* [EXERCISE BRIEF]:
The response must hold only the lines from the line containing "theorem wrRal0 (v" through the end of the listing, exactly as written.

--------

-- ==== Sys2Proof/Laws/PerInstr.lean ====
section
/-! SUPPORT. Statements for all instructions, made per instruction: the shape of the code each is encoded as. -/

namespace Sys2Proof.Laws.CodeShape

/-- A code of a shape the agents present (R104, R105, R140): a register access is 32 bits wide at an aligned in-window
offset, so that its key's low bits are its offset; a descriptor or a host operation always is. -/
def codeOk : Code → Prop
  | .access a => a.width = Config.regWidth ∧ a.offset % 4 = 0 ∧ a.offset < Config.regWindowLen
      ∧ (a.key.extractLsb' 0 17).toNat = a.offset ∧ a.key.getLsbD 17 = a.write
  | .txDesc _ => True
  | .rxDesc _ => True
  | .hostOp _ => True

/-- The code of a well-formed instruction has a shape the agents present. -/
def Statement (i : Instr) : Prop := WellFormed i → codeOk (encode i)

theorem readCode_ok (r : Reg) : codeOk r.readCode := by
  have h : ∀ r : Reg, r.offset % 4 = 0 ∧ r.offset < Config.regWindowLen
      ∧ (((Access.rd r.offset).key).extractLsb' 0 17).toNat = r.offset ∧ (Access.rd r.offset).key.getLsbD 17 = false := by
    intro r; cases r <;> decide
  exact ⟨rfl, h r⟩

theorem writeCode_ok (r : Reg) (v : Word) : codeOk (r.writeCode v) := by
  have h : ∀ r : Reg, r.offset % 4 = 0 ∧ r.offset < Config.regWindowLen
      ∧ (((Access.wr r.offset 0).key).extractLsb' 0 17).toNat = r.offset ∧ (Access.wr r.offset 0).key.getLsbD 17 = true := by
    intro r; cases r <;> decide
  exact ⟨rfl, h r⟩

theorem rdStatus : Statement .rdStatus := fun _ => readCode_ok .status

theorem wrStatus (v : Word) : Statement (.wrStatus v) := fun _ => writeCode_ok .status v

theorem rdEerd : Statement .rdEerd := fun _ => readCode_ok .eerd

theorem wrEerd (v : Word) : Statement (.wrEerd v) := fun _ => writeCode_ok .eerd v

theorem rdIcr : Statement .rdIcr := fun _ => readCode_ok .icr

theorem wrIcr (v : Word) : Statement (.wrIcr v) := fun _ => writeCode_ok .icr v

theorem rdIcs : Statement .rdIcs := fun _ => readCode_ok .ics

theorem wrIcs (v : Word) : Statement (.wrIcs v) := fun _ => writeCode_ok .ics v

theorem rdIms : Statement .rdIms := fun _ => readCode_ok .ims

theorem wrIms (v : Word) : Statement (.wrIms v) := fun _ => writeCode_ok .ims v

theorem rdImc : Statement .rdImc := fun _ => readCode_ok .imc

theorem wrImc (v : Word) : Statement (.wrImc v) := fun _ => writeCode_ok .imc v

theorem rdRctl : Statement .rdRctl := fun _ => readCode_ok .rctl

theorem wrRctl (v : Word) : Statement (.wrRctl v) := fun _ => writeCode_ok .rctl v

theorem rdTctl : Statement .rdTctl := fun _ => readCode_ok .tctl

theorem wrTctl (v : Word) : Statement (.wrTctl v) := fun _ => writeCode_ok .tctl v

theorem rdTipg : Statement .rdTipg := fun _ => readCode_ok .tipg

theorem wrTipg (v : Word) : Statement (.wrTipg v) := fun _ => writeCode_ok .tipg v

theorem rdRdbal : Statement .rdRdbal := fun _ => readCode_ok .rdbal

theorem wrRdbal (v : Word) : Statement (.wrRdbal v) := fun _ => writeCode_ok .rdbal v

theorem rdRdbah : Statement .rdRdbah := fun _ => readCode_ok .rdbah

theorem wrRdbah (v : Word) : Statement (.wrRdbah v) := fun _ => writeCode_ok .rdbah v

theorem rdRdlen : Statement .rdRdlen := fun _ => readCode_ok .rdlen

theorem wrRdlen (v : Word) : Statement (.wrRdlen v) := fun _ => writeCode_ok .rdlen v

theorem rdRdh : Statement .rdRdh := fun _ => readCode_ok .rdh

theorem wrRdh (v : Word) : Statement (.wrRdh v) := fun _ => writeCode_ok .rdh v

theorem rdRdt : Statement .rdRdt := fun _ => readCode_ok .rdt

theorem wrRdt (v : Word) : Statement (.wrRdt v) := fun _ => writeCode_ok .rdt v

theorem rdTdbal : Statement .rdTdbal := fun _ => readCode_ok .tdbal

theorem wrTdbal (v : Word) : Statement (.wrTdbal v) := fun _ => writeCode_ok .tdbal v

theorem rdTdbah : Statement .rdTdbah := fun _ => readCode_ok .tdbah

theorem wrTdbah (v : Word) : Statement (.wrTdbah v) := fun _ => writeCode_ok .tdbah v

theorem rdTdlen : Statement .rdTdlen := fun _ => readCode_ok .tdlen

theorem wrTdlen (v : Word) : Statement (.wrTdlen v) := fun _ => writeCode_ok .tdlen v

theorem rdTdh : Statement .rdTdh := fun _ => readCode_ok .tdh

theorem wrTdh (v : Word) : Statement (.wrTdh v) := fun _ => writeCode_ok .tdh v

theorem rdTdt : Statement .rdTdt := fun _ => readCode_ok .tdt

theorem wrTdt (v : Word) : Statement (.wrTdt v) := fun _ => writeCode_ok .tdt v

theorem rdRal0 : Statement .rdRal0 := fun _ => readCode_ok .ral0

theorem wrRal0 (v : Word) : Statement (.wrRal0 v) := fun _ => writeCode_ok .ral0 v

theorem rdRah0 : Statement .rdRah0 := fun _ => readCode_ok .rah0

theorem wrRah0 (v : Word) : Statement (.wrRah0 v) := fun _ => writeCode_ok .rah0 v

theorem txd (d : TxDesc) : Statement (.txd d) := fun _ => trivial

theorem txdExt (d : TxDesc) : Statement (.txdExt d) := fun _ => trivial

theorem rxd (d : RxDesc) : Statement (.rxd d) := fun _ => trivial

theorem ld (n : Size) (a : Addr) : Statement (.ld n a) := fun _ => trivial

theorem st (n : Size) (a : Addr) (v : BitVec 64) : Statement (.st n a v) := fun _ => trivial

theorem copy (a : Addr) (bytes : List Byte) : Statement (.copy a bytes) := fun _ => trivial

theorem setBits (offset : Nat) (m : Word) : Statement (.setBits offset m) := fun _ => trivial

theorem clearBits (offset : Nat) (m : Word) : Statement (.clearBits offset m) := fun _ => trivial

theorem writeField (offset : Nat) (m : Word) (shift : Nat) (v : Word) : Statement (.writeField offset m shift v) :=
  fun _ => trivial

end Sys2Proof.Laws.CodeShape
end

--------

* [WRITTEN SOLUTION]:
theorem wrRal0 (v : Word) : Statement (.wrRal0 v) := fun _ => writeCode_ok .ral0 v

theorem rdRah0 : Statement .rdRah0 := fun _ => readCode_ok .rah0

theorem wrRah0 (v : Word) : Statement (.wrRah0 v) := fun _ => writeCode_ok .rah0 v

theorem txd (d : TxDesc) : Statement (.txd d) := fun _ => trivial

theorem txdExt (d : TxDesc) : Statement (.txdExt d) := fun _ => trivial

theorem rxd (d : RxDesc) : Statement (.rxd d) := fun _ => trivial

theorem ld (n : Size) (a : Addr) : Statement (.ld n a) := fun _ => trivial

theorem st (n : Size) (a : Addr) (v : BitVec 64) : Statement (.st n a v) := fun _ => trivial

theorem copy (a : Addr) (bytes : List Byte) : Statement (.copy a bytes) := fun _ => trivial

theorem setBits (offset : Nat) (m : Word) : Statement (.setBits offset m) := fun _ => trivial

theorem clearBits (offset : Nat) (m : Word) : Statement (.clearBits offset m) := fun _ => trivial

theorem writeField (offset : Nat) (m : Word) (shift : Nat) (v : Word) : Statement (.writeField offset m shift v) :=
  fun _ => trivial

end Sys2Proof.Laws.CodeShape
end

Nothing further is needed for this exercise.